■ **Exercise prompt**
Please copy out every line in the entries that includes the word "windowSize".

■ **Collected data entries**
+---+
/-- SYSTEM, `0b1110011` (R64, R135, R136): the two rows fix every bit. -/
def decodeSystem (w : Word) : Except DecodeReject Instr :=
  if w = 0x00000073#32 then .ok .ecall
  else if w = 0x00100073#32 then .ok .ebreak
  else .error .unknownSystem

/-- The instruction a word is, by the opcode map of R64 and R65. -/
def decodeWord (w : Word) : Except DecodeReject Instr :=
  match w.extractLsb' 0 7 with
  | 0b0110011#7 => decodeOp w
  | 0b0010011#7 => decodeOpImm w
  | 0b0000011#7 => decodeLoad w
  | 0b1100111#7 => decodeJalr w
  | 0b0100011#7 => decodeStore w
  | 0b1100011#7 => decodeBranch w
  | 0b0110111#7 => .ok (.lui (rdOf w) (immUOf w))
  | 0b0010111#7 => .ok (.auipc (rdOf w) (immUOf w))
  | 0b1101111#7 => .ok (.jal (rdOf w) (immJOf w))
  | 0b0001111#7 => decodeMiscMem w
  | 0b1110011#7 => decodeSystem w
  | _ => .error .unknownOpcode

/-- The first instruction of a byte sequence and the bytes after it: four bytes, little-endian (R33, R42). -/
def decode : List Byte → Except DecodeReject (Instr × List Byte)
  | b0 :: b1 :: b2 :: b3 :: rest =>
    match decodeWord (wordOfBytes b0 b1 b2 b3) with
    | .ok i => .ok (i, rest)
    | .error e => .error e
  | _ => .error .tooShort

/-- The word of a table entry: the bits of `w` below `nbits`, the first word (R42: there is one length). -/
def tableWord (nbits w : Nat) : Word := BitVec.ofNat 32 (w % 2 ^ nbits)

/-- The instruction the decoder reads from the bits `w` of a table row, stored little-endian. -/
def decodeTableWord (nbits w : Nat) : Option Instr :=
  match decode (wordBytes (tableWord nbits w)) with
  | .ok (i, _) => some i
  | .error _ => none

/-! The encoder of the table: the layouts of R45 to R50 as concatenations, the constants of R65. -/

/-- R45: `funct7 | rs2 | rs1 | funct3 | rd | opcode`. -/
def wordR (f7 : BitVec 7) (rs2 rs1 : Int) (f3 : BitVec 3) (rd : Int) (op : BitVec 7) : Word :=
  f7 ++ BitVec.ofInt 5 rs2 ++ BitVec.ofInt 5 rs1 ++ f3 ++ BitVec.ofInt 5 rd ++ op

/-- R46: `imm[11:0] | rs1 | funct3 | rd | opcode`. -/
def wordI (imm : BitVec 12) (rs1 : Int) (f3 : BitVec 3) (rd : Int) (op : BitVec 7) : Word :=
  imm ++ BitVec.ofInt 5 rs1 ++ f3 ++ BitVec.ofInt 5 rd ++ op

/-- R47: `imm[11:5] | rs2 | rs1 | funct3 | imm[4:0] | opcode`. -/
def wordS (imm : BitVec 12) (rs2 rs1 : Int) (f3 : BitVec 3) (op : BitVec 7) : Word :=
  imm.extractLsb' 5 7 ++ BitVec.ofInt 5 rs2 ++ BitVec.ofInt 5 rs1 ++ f3 ++ imm.extractLsb' 0 5 ++ op

/-- R48: `imm[12] | imm[10:5] | rs2 | rs1 | funct3 | imm[4:1] | imm[11] | opcode`. -/
def wordB (imm : BitVec 13) (rs2 rs1 : Int) (f3 : BitVec 3) (op : BitVec 7) : Word :=
  imm.extractLsb' 12 1 ++ imm.extractLsb' 5 6 ++ BitVec.ofInt 5 rs2 ++ BitVec.ofInt 5 rs1 ++ f3 ++
    imm.extractLsb' 1 4 ++ imm.extractLsb' 11 1 ++ op

/-- R49: `imm[19:0] | rd | opcode`. -/
def wordU (imm : BitVec 20) (rd : Int) (op : BitVec 7) : Word :=
  imm ++ BitVec.ofInt 5 rd ++ op

/-- R50: `imm[20] | imm[10:1] | imm[11] | imm[19:12] | rd | opcode`. -/
def wordJ (imm : BitVec 21) (rd : Int) (op : BitVec 7) : Word :=
  imm.extractLsb' 20 1 ++ imm.extractLsb' 1 10 ++ imm.extractLsb' 11 1 ++ imm.extractLsb' 12 8 ++
    BitVec.ofInt 5 rd ++ op

/-- The table's word of an instruction: the row's fixed bits, and in each field the operand's low bits. -/
def encode : Instr → Word
  | .add rd rs1 rs2 => wordR 0b0000000#7 rs2 rs1 0b000#3 rd 0b0110011#7
  | .sub rd rs1 rs2 => wordR 0b0100000#7 rs2 rs1 0b000#3 rd 0b0110011#7
  | .sll rd rs1 rs2 => wordR 0b0000000#7 rs2 rs1 0b001#3 rd 0b0110011#7
  | .slt rd rs1 rs2 => wordR 0b0000000#7 rs2 rs1 0b010#3 rd 0b0110011#7
  | .sltu rd rs1 rs2 => wordR 0b0000000#7 rs2 rs1 0b011#3 rd 0b0110011#7
  | .xor rd rs1 rs2 => wordR 0b0000000#7 rs2 rs1 0b100#3 rd 0b0110011#7
  | .srl rd rs1 rs2 => wordR 0b0000000#7 rs2 rs1 0b101#3 rd 0b0110011#7
  | .sra rd rs1 rs2 => wordR 0b0100000#7 rs2 rs1 0b101#3 rd 0b0110011#7
  | .or rd rs1 rs2 => wordR 0b0000000#7 rs2 rs1 0b110#3 rd 0b0110011#7
  | .and rd rs1 rs2 => wordR 0b0000000#7 rs2 rs1 0b111#3 rd 0b0110011#7
  | .addi rd rs1 imm => wordI (BitVec.ofInt 12 imm) rs1 0b000#3 rd 0b0010011#7
  | .slti rd rs1 imm => wordI (BitVec.ofInt 12 imm) rs1 0b010#3 rd 0b0010011#7
  | .sltiu rd rs1 imm => wordI (BitVec.ofInt 12 imm) rs1 0b011#3 rd 0b0010011#7
  | .xori rd rs1 imm => wordI (BitVec.ofInt 12 imm) rs1 0b100#3 rd 0b0010011#7
  | .ori rd rs1 imm => wordI (BitVec.ofInt 12 imm) rs1 0b110#3 rd 0b0010011#7
  | .andi rd rs1 imm => wordI (BitVec.ofInt 12 imm) rs1 0b111#3 rd 0b0010011#7
  | .slli rd rs1 shamt => wordI (0b0000000#7 ++ BitVec.ofInt 5 shamt) rs1 0b001#3 rd 0b0010011#7
  | .srli rd rs1 shamt => wordI (0b0000000#7 ++ BitVec.ofInt 5 shamt) rs1 0b101#3 rd 0b0010011#7
  | .srai rd rs1 shamt => wordI (0b0100000#7 ++ BitVec.ofInt 5 shamt) rs1 0b101#3 rd 0b0010011#7
  | .lb rd rs1 imm => wordI (BitVec.ofInt 12 imm) rs1 0b000#3 rd 0b0000011#7
  | .lh rd rs1 imm => wordI (BitVec.ofInt 12 imm) rs1 0b001#3 rd 0b0000011#7
  | .lw rd rs1 imm => wordI (BitVec.ofInt 12 imm) rs1 0b010#3 rd 0b0000011#7
  | .lbu rd rs1 imm => wordI (BitVec.ofInt 12 imm) rs1 0b100#3 rd 0b0000011#7
  | .lhu rd rs1 imm => wordI (BitVec.ofInt 12 imm) rs1 0b101#3 rd 0b0000011#7
  | .jalr rd rs1 imm => wordI (BitVec.ofInt 12 imm) rs1 0b000#3 rd 0b1100111#7
  | .sb rs2 rs1 imm => wordS (BitVec.ofInt 12 imm) rs2 rs1 0b000#3 0b0100011#7
  | .sh rs2 rs1 imm => wordS (BitVec.ofInt 12 imm) rs2 rs1 0b001#3 0b0100011#7
  | .sw rs2 rs1 imm => wordS (BitVec.ofInt 12 imm) rs2 rs1 0b010#3 0b0100011#7
  | .beq rs1 rs2 imm => wordB (BitVec.ofInt 13 imm) rs2 rs1 0b000#3 0b1100011#7
  | .bne rs1 rs2 imm => wordB (BitVec.ofInt 13 imm) rs2 rs1 0b001#3 0b1100011#7
  | .blt rs1 rs2 imm => wordB (BitVec.ofInt 13 imm) rs2 rs1 0b100#3 0b1100011#7
  | .bge rs1 rs2 imm => wordB (BitVec.ofInt 13 imm) rs2 rs1 0b101#3 0b1100011#7
  | .bltu rs1 rs2 imm => wordB (BitVec.ofInt 13 imm) rs2 rs1 0b110#3 0b1100011#7
  | .bgeu rs1 rs2 imm => wordB (BitVec.ofInt 13 imm) rs2 rs1 0b111#3 0b1100011#7
  | .lui rd imm => wordU (BitVec.ofInt 20 imm) rd 0b0110111#7
  | .auipc rd imm => wordU (BitVec.ofInt 20 imm) rd 0b0010111#7
  | .jal rd imm => wordJ (BitVec.ofInt 21 imm) rd 0b1101111#7
  | .fence fm pred succ =>
    wordI (BitVec.ofInt 4 fm ++ BitVec.ofInt 4 pred ++ BitVec.ofInt 4 succ) 0 0b000#3 0 0b0001111#7
  | .ecall => wordI 0#12 0 0b000#3 0 0b1110011#7
  | .ebreak => wordI 1#12 0 0b000#3 0 0b1110011#7

/-- The bytes of an instruction's word as a program image holds them (R33). -/
def encodeBytes (i : Instr) : List Byte := wordBytes (encode i)

/-! What masking leaves of each operand (R58). -/

/-- A B offset after masking: the 13-bit value with bit 0 cleared (R58, R126). -/
def maskedB (imm : Int) : Int := sext 13 imm - zext 1 imm

/-- A J offset after masking: the 21-bit value with bit 0 cleared (R58, R133). -/
def maskedJ (imm : Int) : Int := sext 21 imm - zext 1 imm

/-- The instruction with every operand reduced to what reaches the word, in the extractors' signedness (R58). -/
def Instr.masked : Instr → Instr
  | .add rd rs1 rs2 => .add (zext 5 rd) (zext 5 rs1) (zext 5 rs2)
  | .sub rd rs1 rs2 => .sub (zext 5 rd) (zext 5 rs1) (zext 5 rs2)
  | .sll rd rs1 rs2 => .sll (zext 5 rd) (zext 5 rs1) (zext 5 rs2)
  | .slt rd rs1 rs2 => .slt (zext 5 rd) (zext 5 rs1) (zext 5 rs2)
  | .sltu rd rs1 rs2 => .sltu (zext 5 rd) (zext 5 rs1) (zext 5 rs2)
  | .xor rd rs1 rs2 => .xor (zext 5 rd) (zext 5 rs1) (zext 5 rs2)
  | .srl rd rs1 rs2 => .srl (zext 5 rd) (zext 5 rs1) (zext 5 rs2)
  | .sra rd rs1 rs2 => .sra (zext 5 rd) (zext 5 rs1) (zext 5 rs2)
  | .or rd rs1 rs2 => .or (zext 5 rd) (zext 5 rs1) (zext 5 rs2)
  | .and rd rs1 rs2 => .and (zext 5 rd) (zext 5 rs1) (zext 5 rs2)
  | .addi rd rs1 imm => .addi (zext 5 rd) (zext 5 rs1) (sext 12 imm)
  | .slti rd rs1 imm => .slti (zext 5 rd) (zext 5 rs1) (sext 12 imm)
  | .sltiu rd rs1 imm => .sltiu (zext 5 rd) (zext 5 rs1) (sext 12 imm)
  | .xori rd rs1 imm => .xori (zext 5 rd) (zext 5 rs1) (sext 12 imm)
  | .ori rd rs1 imm => .ori (zext 5 rd) (zext 5 rs1) (sext 12 imm)
  | .andi rd rs1 imm => .andi (zext 5 rd) (zext 5 rs1) (sext 12 imm)
  | .slli rd rs1 shamt => .slli (zext 5 rd) (zext 5 rs1) (zext 5 shamt)
  | .srli rd rs1 shamt => .srli (zext 5 rd) (zext 5 rs1) (zext 5 shamt)
  | .srai rd rs1 shamt => .srai (zext 5 rd) (zext 5 rs1) (zext 5 shamt)
  | .lb rd rs1 imm => .lb (zext 5 rd) (zext 5 rs1) (sext 12 imm)
  | .lh rd rs1 imm => .lh (zext 5 rd) (zext 5 rs1) (sext 12 imm)
  | .lw rd rs1 imm => .lw (zext 5 rd) (zext 5 rs1) (sext 12 imm)
  | .lbu rd rs1 imm => .lbu (zext 5 rd) (zext 5 rs1) (sext 12 imm)
  | .lhu rd rs1 imm => .lhu (zext 5 rd) (zext 5 rs1) (sext 12 imm)
  | .jalr rd rs1 imm => .jalr (zext 5 rd) (zext 5 rs1) (sext 12 imm)
  | .sb rs2 rs1 imm => .sb (zext 5 rs2) (zext 5 rs1) (sext 12 imm)
  | .sh rs2 rs1 imm => .sh (zext 5 rs2) (zext 5 rs1) (sext 12 imm)
  | .sw rs2 rs1 imm => .sw (zext 5 rs2) (zext 5 rs1) (sext 12 imm)
  | .beq rs1 rs2 imm => .beq (zext 5 rs1) (zext 5 rs2) (maskedB imm)
  | .bne rs1 rs2 imm => .bne (zext 5 rs1) (zext 5 rs2) (maskedB imm)
  | .blt rs1 rs2 imm => .blt (zext 5 rs1) (zext 5 rs2) (maskedB imm)
  | .bge rs1 rs2 imm => .bge (zext 5 rs1) (zext 5 rs2) (maskedB imm)
  | .bltu rs1 rs2 imm => .bltu (zext 5 rs1) (zext 5 rs2) (maskedB imm)
  | .bgeu rs1 rs2 imm => .bgeu (zext 5 rs1) (zext 5 rs2) (maskedB imm)
  | .lui rd imm => .lui (zext 5 rd) (zext 20 imm)
  | .auipc rd imm => .auipc (zext 5 rd) (zext 20 imm)
  | .jal rd imm => .jal (zext 5 rd) (maskedJ imm)
  | .fence fm pred succ => .fence (zext 4 fm) (zext 4 pred) (zext 4 succ)
  | .ecall => .ecall
  | .ebreak => .ebreak

end Sys2Proof
end

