/-! The packer, the shift composer and the other calls: 95_test_vectors.md sections 2 and 3, 4.10. -/

theorem test_pack_vectors : pack 8 3 0 = 0 ∧ pack (-1) 12 20 = 0xFFF00000 ∧ pack (-2048) 12 0 = 0x800 ∧
    pack 63 5 7 = 0xF80 ∧ pack (-32) 5 0 = 0 ∧ pack 2097151 20 12 = 0xFFFFF000 := by decide
theorem test_place_vectors : place (-4) 12 12 31 = 0x80000000 ∧ place (-4) 4 1 8 = 0xE00 ∧ place (-4) 11 11 7 = 0x80 ∧
    place 2047 11 5 25 = 0x7E000000 ∧ place 4 10 1 21 = 0x00400000 ∧ place 3 4 1 8 = 0x100 := by decide
theorem test_shift_imm_vectors : shiftImm 0x20 1 = 0x401 ∧ shiftImm 0 32 = 0 ∧ shiftImm 0x20 33 = 0x401 ∧
    shiftImm 0xFF 0 = 0xFE0 ∧ shiftImm 0 (-1) = 0x1F := by decide
theorem test_imm_footprints : encodeS (-1) 0 0 0 0 = 0xFE000F80 ∧ encodeB (-1) 0 0 0 0 = 0xFE000F80 ∧
    encodeU (-1) 0 0 = 0xFFFFF000 ∧ encodeJ (-1) 0 0 = 0xFFFFF000 := by decide
theorem test_step_dispatch : step ⟨[.encode (.S 2047 5 6 2 0x23)], none⟩ = .next ⟨[], some (.word 0x7E532FA3)⟩ := by rfl
theorem test_step_shift_imm : step ⟨[.shiftImm 0x20 31], none⟩ = .next ⟨[], some (.imm12 0x41F)⟩ := by rfl
theorem test_step_idle : step ⟨[], some (.packed 3)⟩ = .next ⟨[], none⟩ := by rfl
theorem test_fetch_from_reset : step (State.reset.withFetchWord 32 0xFF010113) = .next ⟨[], some (.word 0xFF010113)⟩ := by rfl
theorem test_fetch_mret_raw : step (State.reset.withFetchWord 32 0x30200073) = .next ⟨[], some (.word 0x30200073)⟩ := by rfl
theorem test_program1_image : image [0x00500093, 0xFE009CE3, 0x00100073] =
    [0x93, 0x00, 0x50, 0x00, 0xE3, 0x9C, 0x00, 0xFE, 0x73, 0x00, 0x10, 0x00] := by decide
theorem test_program1_outputs : outputs 3 ⟨[.instr (.addi 1 0 5), .instr (.bne 1 0 (-8)), .instr .ebreak], none⟩ =
    [.word 0x00500093, .word 0xFE009CE3, .word 0x00100073] := by rfl
theorem test_render_vectors : render (.sw 5 6 8) = some "sw x5, 8(x6)" ∧ render (.srai 3 4 31) = some "srai x3, x4, 31" ∧
    render (.lui 10 1048575) = some "lui x10, 1048575" ∧ render (.jal 1 4) = some "jal x1, 4" := by decide

/-! Witnesses: for each statement with hypotheses, values that meet them, at the ends of each clause's range. -/

theorem witness_FieldSpellingsAgree : (1 : Nat) ≤ 12 := by decide
theorem witness_PlaceTakesTheNamedBits : (5 : Nat) ≤ 10 ∧ (12 : Nat) ≤ 12 := by decide
theorem witness_EveryRequestFollowsItsLayout_row :
    (⟨7, 7, .imm, 11⟩ : LayoutRow) ∈ layout (EncodeRequest.B (-4) 1 0 0 0x63).format := by decide
theorem witness_EveryRequestFollowsItsLayout_B : bits 0 12 1 = bits 8193 12 1 := by decide
theorem witness_EveryRequestFollowsItsLayout_J : bits 0 20 1 = bits 2097153 20 1 := by decide
theorem witness_FieldsTileTheWord : (31 : Nat) < 32 ∧
    ∃ row ∈ layout .B, row.lo ≤ 31 ∧ 31 ≤ row.hi := ⟨by decide, ⟨31, 31, .imm, 12⟩, by decide, by decide, by decide⟩
theorem witness_BranchAndJumpImmediatesDecodeEven_B : (-4096 : Int) ≤ -4096 ∧ (4095 : Int) ≤ 4095 ∧ (-4096 : Int) ≤ 4095 := by
  decide
theorem witness_BranchAndJumpImmediatesDecodeEven_J : (-1048576 : Int) ≤ 1048575 := by decide
theorem witness_RangeEndsDecodeBack : (4094 : Int) ∈ [(-4096 : Int), 4094] := by decide
theorem witness_InRangeImmediatesAreExact_IS : (-2048 : Int) ≤ 2047 ∧ (2047 : Int) ≤ 2047 := by decide
theorem witness_InRangeImmediatesAreExact_B : (-4096 : Int) ≤ 4094 ∧ (4094 : Int) ≤ 4094 ∧ (4094 : Int) % 2 = 0 := by decide
theorem witness_InRangeImmediatesAreExact_U : (0 : Int) ≤ 1048575 ∧ (1048575 : Int) ≤ 1048575 := by decide
theorem witness_InRangeImmediatesAreExact_J : (-1048576 : Int) ≤ 1048574 ∧ (1048574 : Int) ≤ 1048574 ∧
    (1048574 : Int) % 2 = 0 := by decide
theorem witness_OddAndWideBranchOffsetsAreEncoded : (-3 : Int) % 2 = 1 := by decide
theorem witness_OddAndWideJumpOffsetsAreEncoded : (1048575 : Int) % 2 = 1 := by decide
theorem witness_ShiftImmediateIsComposedMasked : (127 : Nat) < 128 ∧ (31 : Nat) < 32 := by decide
theorem witness_SilentMisuseGivesAnotherWord : (7 : Int) % 2 = 1 := by decide
theorem witness_EveryCallReturnsAValue_plain : Call.Assigned (.instr (.add 32 (-1) 5)) := trivial
theorem witness_EveryCallReturnsAValue_shiftImm : Call.Assigned (.shiftImm 0 32) := trivial
theorem witness_EveryCallReturnsAValue_pack : Call.Assigned (.pack .immU (-1)) := trivial
theorem witness_EveryCallReturnsAValue_select :
    Call.Assigned (.select (Config.selEncoding.code .B) ⟨0, 2, 1, 0, 0, 0x63, -4⟩) := ⟨.B, rfl⟩
theorem witness_MnemonicCallsChangeOnlyTheOutput :
    exec (.add 1 2 3) .reset = .next ⟨[], some (.word 0x003100B3)⟩ := by rfl
theorem witness_CallsGiveTheWordsTheyWouldGiveAlone :
    (∀ c ∈ [Call.instr .ecall, .select (Config.selEncoding.code .R) ⟨0, 3, 2, 0, 1, 0x33, 0⟩], c.Assigned) ∧
    [Call.instr .ecall, .select (Config.selEncoding.code .R) ⟨0, 3, 2, 0, 1, 0x33, 0⟩].Perm
      [.select (Config.selEncoding.code .R) ⟨0, 3, 2, 0, 1, 0x33, 0⟩, .instr .ecall] :=
  ⟨by simp [Call.Assigned], List.Perm.swap _ _ _⟩
theorem witness_SelectCodesChooseTheFormatOrAreRefused : ∃ code : Nat, ∀ f, Config.selEncoding.code f ≠ code :=
  ⟨Config.selEncoding.code .R + Config.selEncoding.code .I + Config.selEncoding.code .S + Config.selEncoding.code .B +
    Config.selEncoding.code .U + Config.selEncoding.code .J + 1, fun f => by cases f <;> omega⟩
theorem witness_WordsAreSerialisedLittleEndian : (3 : Nat) < 4 := by decide
theorem witness_DecodeInvertsEncode : (Instr.jal 31 (-1048576)).wellFormed = true := by decide
theorem witness_EncodeInvertsDecode_fence : decodeWord 0x8339028F = .ok (.fence 8 3 3) := by decide
theorem witness_EncodeInvertsDecode_other : decodeWord 0x80525063 = .ok (.bge 4 5 (-4096)) := by decide
theorem witness_ReturnedWordReadsBackMasked : (Instr.fence 15 15 15).wellFormed = true := by decide
theorem witness_StepRunsTheDecodedInstruction_call :
    (State.mk [.instr .ebreak, .instr .ecall] none).calls = .instr .ebreak :: [.instr .ecall] := rfl
theorem witness_StepRunsTheDecodedInstruction_table : decodeTableWord 32 0x00500093 = some (.addi 1 0 5) := by decide
theorem witness_StepRunsTheDecodedInstruction_word : decodeWord 0x00500093 = .ok (.addi 1 0 5) := by decide
theorem witness_WordsOfNoRowAreServedRaw : decodeWord 0xFFFFFFFF = .error .unknownOpcode := by decide
theorem witness_StepKeepsTheInvariant : (State.mk [.pack .immI (-1)] none).Inv ∧
    step ⟨[.pack .immI (-1)], none⟩ = .next ⟨[], some (.packed 0xFFF00000)⟩ :=
  ⟨⟨by simp [Call.Assigned], by simp⟩, rfl⟩
theorem witness_InvariantStatesNeverStop : (State.mk [.instr (.add 32 0 0)] (some (.packed 4294967295))).Inv :=
  ⟨by simp [Call.Assigned], by simp [Output.InRange]⟩
theorem witness_SystemTextNamesTheSets : ((0, "0") : Int × String) ∈ [((0, "0") : Int × String), (15, "iorw")] ∧
    render (.fence 0 15 0) = some "fence iorw, 0" := by decide
theorem witness_NoCallNoOutput : (State.mk [] (some (.packed 7))).calls = [] := rfl

end Sys2Proof.Tests
end

/-! Masking, zero extension and bit ranges of an integer as one operation (R7). -/

namespace Sys2Proof.Machine
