-- ==== Sys2Proof/Config.lean ====
section
/-! DEFINITION. What an instance of the block fixes: the constants of the spec and the construction parameters
(00_scope.md R8 to R12). No value of this file is read by a rule except through these names. -/

namespace Sys2Proof

/-- R8: the number of root-hub downstream ports. -/
def Config.ndp : Nat := 2

/-- R9: the number of controller instances the platform may hold. -/
abbrev Config.nInstances : Nat := 2

/-- R11, R33: the value HcRevision reads as, in every state. -/
def Config.revision : Word := 0x00000010#32

/-- The parameters of one instance (R10, R11): "The model takes each as an argument". They are data of the state, so
that every statement over all states holds for every value of them. -/
structure Params where
  /-- `IRQ_NUM` (R10): the interrupt line this instance drives. -/
  irqNum : Nat
  /-- `DEVICE_HANDLE` (R10): the device collaborator's handle; the block keeps it and reads it in no rule (R68). -/
  deviceHandle : Nat
  /-- `TICKS_PER_USB_TICK` (R11): host ticks per USB bit time. -/
  ticksPerUsbTick : Nat
  /-- `FRAME_LEN_MIN` (R11): the minimum frame length in bit times. -/
  frameLenMin : Nat
  /-- `PORT_RESET_TICKS` (R11): host ticks from SetPortReset to completion. -/
  portResetTicks : Nat
  /-- `RHDA_INIT` (R11, R46): the fixed value of HcRhDescriptorA. -/
  rhdaInit : Word
  /-- `RHDB_INIT` (R11, R47): the fixed value of HcRhDescriptorB. -/
  rhdbInit : Word
  /-- `WINDOW_BASE` (R11, R101): the bus address of offset 0. DESIGN CHOICE (log 14): the spec gives a bus address no
  width; it is a 32-bit word here. -/
  windowBase : Word
  /-- `WINDOW_SIZE` (R11, R101): the bytes of the window that reach this block. -/
  windowSize : Nat
deriving DecidableEq, Repr

/-- The constraints R11 puts on the parameters. -/
abbrev Params.valid (P : Params) : Prop :=
  1 ≤ P.ticksPerUsbTick
    ∧ (1 ≤ P.frameLenMin ∧ P.frameLenMin ≤ 0x4000)
    ∧ (P.rhdaInit &&& 0x000000FF#32 = 2#32 ∧ P.rhdaInit &&& 0x00FFE400#32 = 0#32)
    ∧ P.rhdbInit &&& 0xFFF9FFF9#32 = 0#32
    ∧ (P.windowSize % 4 = 0 ∧ 0x5C ≤ P.windowSize)

/-- `NPS`, bit 9 of RHDA_INIT (R46): no power switching. -/
def Params.nps (P : Params) : Bool := P.rhdaInit.getLsbD 9

/-- The test instance I0 (R12), with the defaults of R11 where R12 says nothing.
DESIGN CHOICE (log 1): R12 gives no IRQ_NUM, DEVICE_HANDLE or WINDOW_BASE; they are 0 here. -/
def Params.i0 : Params where
  irqNum := 0
  deviceHandle := 0
  ticksPerUsbTick := 1
  frameLenMin := 1
  portResetTicks := 10
  rhdaInit := 0x00000202#32
  rhdbInit := 0x00000000#32
  windowBase := 0x00000000#32
  windowSize := 0x1000

end Sys2Proof
end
+---+
■ **Response for this exercise**
  windowSize : Nat
    ∧ (P.windowSize % 4 = 0 ∧ 0x5C ≤ P.windowSize)
  windowSize := 0x1000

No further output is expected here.